EXERCISE DIRECTIONS: I need the lines below from the one with "def State.expandRec (s" down to the one with "asid := l.asid, lnch := cb, payload" reproduced exactly, both ends included, and nothing else.

DATA RECORDS below:

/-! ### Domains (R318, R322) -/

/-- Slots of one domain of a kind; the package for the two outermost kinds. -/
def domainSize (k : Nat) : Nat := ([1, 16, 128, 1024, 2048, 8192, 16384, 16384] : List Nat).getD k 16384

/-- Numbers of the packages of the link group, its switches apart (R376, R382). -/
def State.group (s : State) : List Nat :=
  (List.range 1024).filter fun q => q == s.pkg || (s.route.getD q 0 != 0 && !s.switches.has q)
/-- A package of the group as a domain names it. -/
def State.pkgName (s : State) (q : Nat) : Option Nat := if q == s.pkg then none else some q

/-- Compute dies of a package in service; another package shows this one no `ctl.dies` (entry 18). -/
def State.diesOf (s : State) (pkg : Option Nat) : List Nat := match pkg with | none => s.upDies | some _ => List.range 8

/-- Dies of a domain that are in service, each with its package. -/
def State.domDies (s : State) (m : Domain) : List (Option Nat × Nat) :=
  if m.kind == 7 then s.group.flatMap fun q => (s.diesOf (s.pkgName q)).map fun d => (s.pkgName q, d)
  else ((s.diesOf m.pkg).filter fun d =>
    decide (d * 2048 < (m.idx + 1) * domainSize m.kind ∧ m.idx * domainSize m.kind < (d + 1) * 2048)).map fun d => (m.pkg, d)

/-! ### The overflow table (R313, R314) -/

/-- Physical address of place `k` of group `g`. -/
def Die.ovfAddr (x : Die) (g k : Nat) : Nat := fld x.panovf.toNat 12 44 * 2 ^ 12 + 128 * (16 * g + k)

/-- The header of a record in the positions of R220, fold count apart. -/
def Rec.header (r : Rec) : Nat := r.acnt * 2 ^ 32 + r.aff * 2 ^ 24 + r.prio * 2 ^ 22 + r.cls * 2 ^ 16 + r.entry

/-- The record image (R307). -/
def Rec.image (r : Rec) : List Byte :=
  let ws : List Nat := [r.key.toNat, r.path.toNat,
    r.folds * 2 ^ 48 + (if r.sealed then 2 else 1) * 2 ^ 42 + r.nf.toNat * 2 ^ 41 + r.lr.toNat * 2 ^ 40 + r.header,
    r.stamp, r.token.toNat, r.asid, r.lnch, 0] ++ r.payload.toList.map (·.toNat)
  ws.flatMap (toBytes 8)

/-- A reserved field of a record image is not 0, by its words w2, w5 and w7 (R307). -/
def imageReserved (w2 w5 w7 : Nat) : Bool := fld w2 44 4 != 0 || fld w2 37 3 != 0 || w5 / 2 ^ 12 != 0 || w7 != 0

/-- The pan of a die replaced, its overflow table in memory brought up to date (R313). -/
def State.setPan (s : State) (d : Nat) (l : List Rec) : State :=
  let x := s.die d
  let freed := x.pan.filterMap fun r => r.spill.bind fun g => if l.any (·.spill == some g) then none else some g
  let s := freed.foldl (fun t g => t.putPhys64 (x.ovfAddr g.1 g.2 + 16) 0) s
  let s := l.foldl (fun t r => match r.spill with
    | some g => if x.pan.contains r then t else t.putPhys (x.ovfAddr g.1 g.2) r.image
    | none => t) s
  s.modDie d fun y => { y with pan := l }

End of DATA RECORDS.
DATA RECORDS below:

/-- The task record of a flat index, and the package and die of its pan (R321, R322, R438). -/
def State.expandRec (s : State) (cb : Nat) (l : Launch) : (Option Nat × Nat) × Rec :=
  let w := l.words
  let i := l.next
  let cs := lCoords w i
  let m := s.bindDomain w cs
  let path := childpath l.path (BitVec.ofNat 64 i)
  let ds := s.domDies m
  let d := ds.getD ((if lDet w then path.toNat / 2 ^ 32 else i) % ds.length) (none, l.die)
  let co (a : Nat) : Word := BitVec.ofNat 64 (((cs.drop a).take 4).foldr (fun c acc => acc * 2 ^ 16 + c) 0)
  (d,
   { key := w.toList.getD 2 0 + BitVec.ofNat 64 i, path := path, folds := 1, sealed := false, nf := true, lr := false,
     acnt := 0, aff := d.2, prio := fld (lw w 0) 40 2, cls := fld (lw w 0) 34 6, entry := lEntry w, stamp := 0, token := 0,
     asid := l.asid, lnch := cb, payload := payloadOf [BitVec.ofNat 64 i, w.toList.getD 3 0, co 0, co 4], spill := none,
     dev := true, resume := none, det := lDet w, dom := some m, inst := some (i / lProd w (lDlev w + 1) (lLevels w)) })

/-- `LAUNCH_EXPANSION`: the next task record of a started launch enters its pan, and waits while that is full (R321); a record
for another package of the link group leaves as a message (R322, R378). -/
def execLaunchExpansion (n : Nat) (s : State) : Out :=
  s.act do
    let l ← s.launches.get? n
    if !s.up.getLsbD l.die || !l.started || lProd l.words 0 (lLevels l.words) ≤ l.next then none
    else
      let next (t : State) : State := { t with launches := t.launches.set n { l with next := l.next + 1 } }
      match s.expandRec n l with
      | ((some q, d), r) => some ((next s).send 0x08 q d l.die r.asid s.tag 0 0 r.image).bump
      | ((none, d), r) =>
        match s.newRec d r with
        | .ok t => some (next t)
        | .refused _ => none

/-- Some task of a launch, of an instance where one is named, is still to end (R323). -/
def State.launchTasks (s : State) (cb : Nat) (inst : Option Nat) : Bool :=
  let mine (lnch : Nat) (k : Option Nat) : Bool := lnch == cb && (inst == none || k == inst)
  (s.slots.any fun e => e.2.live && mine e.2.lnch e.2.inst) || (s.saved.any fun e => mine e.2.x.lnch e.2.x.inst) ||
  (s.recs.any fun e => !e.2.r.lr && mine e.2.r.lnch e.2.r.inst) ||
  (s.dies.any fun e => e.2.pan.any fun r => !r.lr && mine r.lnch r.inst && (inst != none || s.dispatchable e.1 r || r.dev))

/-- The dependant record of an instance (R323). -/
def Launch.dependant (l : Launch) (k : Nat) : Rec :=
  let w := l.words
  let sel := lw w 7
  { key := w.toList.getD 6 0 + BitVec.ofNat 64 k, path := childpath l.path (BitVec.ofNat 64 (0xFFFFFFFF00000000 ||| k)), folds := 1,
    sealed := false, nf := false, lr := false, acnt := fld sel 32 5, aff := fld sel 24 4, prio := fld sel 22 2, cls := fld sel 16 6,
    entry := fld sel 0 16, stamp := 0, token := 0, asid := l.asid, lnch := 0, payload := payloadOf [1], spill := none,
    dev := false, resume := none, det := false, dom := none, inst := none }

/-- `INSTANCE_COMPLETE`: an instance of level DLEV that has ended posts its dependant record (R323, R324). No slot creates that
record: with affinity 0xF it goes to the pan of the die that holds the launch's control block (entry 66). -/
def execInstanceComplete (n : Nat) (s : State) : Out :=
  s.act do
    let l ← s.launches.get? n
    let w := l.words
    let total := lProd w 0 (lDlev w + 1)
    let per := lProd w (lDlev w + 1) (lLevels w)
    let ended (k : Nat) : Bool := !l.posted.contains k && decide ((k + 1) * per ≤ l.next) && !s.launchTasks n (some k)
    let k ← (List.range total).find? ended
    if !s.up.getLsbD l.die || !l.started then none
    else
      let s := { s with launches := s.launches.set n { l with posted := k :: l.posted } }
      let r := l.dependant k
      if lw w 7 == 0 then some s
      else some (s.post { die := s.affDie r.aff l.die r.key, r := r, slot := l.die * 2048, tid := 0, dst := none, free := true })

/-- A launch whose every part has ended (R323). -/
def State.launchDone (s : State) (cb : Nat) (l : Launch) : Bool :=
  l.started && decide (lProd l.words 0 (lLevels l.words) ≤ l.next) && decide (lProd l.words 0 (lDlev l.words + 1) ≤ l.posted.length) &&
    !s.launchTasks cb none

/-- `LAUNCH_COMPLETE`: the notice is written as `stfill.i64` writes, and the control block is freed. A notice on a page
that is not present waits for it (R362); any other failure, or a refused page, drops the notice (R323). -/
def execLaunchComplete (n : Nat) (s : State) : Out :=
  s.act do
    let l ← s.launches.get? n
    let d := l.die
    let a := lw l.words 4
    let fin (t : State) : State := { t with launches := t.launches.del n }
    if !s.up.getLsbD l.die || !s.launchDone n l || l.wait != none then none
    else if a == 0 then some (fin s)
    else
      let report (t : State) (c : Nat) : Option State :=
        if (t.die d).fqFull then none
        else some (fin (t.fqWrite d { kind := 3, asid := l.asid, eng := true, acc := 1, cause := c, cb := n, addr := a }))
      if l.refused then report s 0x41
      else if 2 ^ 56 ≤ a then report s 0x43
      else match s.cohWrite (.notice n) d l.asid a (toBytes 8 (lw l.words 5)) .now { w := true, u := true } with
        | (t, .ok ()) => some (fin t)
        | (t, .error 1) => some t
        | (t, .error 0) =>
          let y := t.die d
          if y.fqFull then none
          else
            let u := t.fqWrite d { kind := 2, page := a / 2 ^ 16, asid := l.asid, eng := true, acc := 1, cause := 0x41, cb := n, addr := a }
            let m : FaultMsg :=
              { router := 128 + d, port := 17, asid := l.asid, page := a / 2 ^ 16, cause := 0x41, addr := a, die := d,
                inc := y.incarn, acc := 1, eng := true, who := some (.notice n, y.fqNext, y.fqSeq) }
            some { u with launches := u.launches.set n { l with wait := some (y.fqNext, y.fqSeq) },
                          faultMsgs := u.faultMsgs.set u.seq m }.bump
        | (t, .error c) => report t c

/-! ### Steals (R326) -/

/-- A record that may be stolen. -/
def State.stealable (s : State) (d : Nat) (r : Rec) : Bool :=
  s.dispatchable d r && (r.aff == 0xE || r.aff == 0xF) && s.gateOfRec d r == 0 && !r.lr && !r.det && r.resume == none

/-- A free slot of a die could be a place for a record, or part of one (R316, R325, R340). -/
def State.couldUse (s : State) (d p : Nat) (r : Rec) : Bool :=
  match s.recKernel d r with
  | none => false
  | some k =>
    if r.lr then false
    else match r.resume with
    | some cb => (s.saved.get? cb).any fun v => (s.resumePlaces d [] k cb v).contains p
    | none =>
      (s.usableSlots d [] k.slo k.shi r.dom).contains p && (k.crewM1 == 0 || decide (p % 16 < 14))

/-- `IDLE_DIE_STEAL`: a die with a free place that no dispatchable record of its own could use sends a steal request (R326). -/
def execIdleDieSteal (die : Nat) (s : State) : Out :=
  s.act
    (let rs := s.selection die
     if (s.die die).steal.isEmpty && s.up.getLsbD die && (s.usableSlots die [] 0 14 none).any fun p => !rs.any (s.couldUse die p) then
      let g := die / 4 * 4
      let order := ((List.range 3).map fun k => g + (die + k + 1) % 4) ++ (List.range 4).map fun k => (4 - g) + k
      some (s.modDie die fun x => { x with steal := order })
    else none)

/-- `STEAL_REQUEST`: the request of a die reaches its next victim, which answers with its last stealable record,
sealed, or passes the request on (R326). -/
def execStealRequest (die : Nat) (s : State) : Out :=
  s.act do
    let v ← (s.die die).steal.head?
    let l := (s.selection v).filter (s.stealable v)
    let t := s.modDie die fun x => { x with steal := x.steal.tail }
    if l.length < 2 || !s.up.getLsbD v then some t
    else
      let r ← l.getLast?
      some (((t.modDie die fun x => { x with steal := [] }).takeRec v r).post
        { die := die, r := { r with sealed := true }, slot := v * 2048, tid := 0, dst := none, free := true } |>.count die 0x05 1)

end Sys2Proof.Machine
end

End of DATA RECORDS.

EXERCISE ANSWER:
def State.expandRec (s : State) (cb : Nat) (l : Launch) : (Option Nat × Nat) × Rec :=
  let w := l.words
  let i := l.next
  let cs := lCoords w i
  let m := s.bindDomain w cs
  let path := childpath l.path (BitVec.ofNat 64 i)
  let ds := s.domDies m
  let d := ds.getD ((if lDet w then path.toNat / 2 ^ 32 else i) % ds.length) (none, l.die)
  let co (a : Nat) : Word := BitVec.ofNat 64 (((cs.drop a).take 4).foldr (fun c acc => acc * 2 ^ 16 + c) 0)
  (d,
   { key := w.toList.getD 2 0 + BitVec.ofNat 64 i, path := path, folds := 1, sealed := false, nf := true, lr := false,
     acnt := 0, aff := d.2, prio := fld (lw w 0) 40 2, cls := fld (lw w 0) 34 6, entry := lEntry w, stamp := 0, token := 0,
     asid := l.asid, lnch := cb, payload := payloadOf [BitVec.ofNat 64 i, w.toList.getD 3 0, co 0, co 4], spill := none,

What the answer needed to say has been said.